● Stored data
╔══

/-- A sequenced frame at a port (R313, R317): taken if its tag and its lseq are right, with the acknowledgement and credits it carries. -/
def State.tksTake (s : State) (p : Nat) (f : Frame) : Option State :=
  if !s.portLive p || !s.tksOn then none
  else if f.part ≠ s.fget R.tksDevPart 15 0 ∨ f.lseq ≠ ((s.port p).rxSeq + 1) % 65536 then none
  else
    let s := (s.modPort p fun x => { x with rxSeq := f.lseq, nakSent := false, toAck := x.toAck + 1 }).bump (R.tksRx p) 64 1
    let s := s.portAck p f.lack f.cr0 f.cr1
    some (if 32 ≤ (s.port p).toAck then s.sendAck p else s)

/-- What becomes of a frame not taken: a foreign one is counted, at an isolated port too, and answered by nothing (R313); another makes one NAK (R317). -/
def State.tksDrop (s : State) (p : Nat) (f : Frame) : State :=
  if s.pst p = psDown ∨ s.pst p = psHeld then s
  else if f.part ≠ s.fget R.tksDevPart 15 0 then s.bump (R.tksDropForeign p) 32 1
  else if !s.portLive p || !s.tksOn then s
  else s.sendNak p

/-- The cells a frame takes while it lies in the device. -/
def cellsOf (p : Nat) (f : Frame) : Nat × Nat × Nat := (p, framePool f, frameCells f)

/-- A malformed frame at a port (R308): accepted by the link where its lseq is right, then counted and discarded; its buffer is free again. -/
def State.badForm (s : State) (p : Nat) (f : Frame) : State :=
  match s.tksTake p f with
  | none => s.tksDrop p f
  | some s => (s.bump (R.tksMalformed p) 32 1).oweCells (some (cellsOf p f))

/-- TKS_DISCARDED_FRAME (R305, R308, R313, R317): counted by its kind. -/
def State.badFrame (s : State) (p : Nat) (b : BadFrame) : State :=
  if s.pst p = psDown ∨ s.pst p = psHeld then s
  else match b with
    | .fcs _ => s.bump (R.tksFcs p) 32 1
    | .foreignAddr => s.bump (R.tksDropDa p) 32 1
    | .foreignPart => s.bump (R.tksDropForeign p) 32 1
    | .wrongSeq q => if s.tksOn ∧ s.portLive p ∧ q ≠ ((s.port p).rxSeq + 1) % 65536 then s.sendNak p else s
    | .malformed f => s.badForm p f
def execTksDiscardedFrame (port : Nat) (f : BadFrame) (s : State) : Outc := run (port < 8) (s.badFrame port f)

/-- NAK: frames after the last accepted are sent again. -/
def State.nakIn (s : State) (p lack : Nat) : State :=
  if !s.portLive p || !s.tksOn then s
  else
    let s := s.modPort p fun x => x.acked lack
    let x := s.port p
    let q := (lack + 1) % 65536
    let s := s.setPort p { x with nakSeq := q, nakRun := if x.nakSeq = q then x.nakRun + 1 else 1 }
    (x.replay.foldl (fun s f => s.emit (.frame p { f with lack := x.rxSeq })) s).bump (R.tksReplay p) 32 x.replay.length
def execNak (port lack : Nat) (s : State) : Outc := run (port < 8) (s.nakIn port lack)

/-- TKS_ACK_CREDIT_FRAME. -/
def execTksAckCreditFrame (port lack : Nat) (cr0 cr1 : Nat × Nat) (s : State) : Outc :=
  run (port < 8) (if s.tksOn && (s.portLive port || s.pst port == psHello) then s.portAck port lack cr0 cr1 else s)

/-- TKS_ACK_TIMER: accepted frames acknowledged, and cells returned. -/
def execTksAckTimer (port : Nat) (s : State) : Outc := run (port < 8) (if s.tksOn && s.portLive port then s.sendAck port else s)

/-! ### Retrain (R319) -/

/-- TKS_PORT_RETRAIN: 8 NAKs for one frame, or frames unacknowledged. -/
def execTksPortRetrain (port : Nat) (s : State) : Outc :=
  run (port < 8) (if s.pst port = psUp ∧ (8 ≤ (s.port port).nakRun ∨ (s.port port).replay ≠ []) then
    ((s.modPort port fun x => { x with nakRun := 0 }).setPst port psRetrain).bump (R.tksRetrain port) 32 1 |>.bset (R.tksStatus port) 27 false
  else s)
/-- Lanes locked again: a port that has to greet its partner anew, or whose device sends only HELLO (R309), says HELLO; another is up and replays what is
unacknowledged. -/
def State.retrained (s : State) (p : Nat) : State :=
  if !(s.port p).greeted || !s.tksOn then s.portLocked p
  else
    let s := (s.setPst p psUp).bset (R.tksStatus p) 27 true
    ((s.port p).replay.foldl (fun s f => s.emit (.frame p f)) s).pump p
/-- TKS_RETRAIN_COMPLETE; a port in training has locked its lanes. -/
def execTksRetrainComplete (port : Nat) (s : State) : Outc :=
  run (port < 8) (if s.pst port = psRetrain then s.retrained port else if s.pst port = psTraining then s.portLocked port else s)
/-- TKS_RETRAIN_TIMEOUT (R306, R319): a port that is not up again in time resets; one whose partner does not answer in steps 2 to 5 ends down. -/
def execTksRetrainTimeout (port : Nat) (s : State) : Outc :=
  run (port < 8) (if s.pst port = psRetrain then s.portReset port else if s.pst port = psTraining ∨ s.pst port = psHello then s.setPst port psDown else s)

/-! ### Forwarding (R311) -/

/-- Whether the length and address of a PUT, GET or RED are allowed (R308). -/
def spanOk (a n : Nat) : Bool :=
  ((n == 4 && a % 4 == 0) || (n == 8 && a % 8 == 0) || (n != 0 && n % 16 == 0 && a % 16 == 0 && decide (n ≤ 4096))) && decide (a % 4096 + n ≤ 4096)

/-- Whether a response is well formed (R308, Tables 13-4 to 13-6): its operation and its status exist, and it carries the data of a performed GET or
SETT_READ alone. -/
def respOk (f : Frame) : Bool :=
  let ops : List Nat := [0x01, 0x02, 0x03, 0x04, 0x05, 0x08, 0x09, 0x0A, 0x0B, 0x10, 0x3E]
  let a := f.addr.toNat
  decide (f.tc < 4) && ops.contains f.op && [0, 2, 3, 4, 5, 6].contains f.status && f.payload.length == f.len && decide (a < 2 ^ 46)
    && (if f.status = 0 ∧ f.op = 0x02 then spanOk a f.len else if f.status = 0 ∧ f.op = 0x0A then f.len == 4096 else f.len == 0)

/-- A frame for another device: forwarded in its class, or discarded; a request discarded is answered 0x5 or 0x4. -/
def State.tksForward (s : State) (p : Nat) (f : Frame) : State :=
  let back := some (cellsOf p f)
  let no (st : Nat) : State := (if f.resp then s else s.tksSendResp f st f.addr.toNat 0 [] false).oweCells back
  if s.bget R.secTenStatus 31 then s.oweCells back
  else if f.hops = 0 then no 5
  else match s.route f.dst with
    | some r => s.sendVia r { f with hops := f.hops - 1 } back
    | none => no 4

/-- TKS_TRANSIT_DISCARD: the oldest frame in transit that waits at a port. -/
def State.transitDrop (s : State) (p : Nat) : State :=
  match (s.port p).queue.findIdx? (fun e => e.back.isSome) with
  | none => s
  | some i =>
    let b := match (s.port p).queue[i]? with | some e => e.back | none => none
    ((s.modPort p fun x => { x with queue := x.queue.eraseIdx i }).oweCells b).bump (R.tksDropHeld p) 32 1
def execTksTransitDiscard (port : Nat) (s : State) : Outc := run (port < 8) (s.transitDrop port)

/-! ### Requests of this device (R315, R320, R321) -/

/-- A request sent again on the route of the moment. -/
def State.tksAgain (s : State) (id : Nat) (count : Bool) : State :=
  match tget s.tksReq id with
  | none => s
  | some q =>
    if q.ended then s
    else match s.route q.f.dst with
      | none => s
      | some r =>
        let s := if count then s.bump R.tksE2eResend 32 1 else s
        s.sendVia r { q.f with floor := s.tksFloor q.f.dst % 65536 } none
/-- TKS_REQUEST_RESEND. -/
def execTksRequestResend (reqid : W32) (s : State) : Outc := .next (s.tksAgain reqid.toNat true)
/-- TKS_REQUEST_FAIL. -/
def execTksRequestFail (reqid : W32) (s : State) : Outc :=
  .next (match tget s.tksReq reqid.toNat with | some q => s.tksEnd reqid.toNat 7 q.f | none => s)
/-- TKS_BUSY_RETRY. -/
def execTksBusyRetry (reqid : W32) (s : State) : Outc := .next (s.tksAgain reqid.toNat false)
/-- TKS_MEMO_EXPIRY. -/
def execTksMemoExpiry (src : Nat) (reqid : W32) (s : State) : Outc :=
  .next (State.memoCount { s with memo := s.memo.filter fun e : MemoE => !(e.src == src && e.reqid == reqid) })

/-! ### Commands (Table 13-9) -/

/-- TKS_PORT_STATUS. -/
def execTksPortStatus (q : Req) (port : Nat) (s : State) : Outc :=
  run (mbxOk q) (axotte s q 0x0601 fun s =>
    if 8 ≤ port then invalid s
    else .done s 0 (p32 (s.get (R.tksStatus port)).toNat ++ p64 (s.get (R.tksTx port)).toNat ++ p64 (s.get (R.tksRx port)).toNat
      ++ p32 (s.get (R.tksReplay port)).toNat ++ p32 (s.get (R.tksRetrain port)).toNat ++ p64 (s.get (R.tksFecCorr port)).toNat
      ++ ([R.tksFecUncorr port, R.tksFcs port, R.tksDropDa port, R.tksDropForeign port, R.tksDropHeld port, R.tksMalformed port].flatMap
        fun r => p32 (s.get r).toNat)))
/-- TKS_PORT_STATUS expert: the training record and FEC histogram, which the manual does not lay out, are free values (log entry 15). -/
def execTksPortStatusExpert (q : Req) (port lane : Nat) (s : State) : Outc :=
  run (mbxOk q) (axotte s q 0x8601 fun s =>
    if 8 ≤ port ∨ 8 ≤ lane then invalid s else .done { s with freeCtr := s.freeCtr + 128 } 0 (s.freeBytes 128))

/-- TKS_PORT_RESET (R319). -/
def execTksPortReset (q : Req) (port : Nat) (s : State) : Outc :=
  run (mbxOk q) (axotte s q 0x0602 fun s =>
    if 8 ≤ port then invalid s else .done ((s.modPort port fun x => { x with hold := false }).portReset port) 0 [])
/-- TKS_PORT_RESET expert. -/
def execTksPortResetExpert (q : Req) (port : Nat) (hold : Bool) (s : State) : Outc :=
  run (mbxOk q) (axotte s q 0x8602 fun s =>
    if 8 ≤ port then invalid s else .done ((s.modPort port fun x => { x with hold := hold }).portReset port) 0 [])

╚══

● Your task
Output the line bearing "TKS_PORT_RESET expert. -/" along with all the lines after it through the end of the entries, exactly, and no other lines.

● Output for this task
/-- TKS_PORT_RESET expert. -/
def execTksPortResetExpert (q : Req) (port : Nat) (hold : Bool) (s : State) : Outc :=
  run (mbxOk q) (axotte s q 0x8602 fun s =>
    if 8 ≤ port then invalid s else .done ((s.modPort port fun x => { x with hold := hold }).portReset port) 0 [])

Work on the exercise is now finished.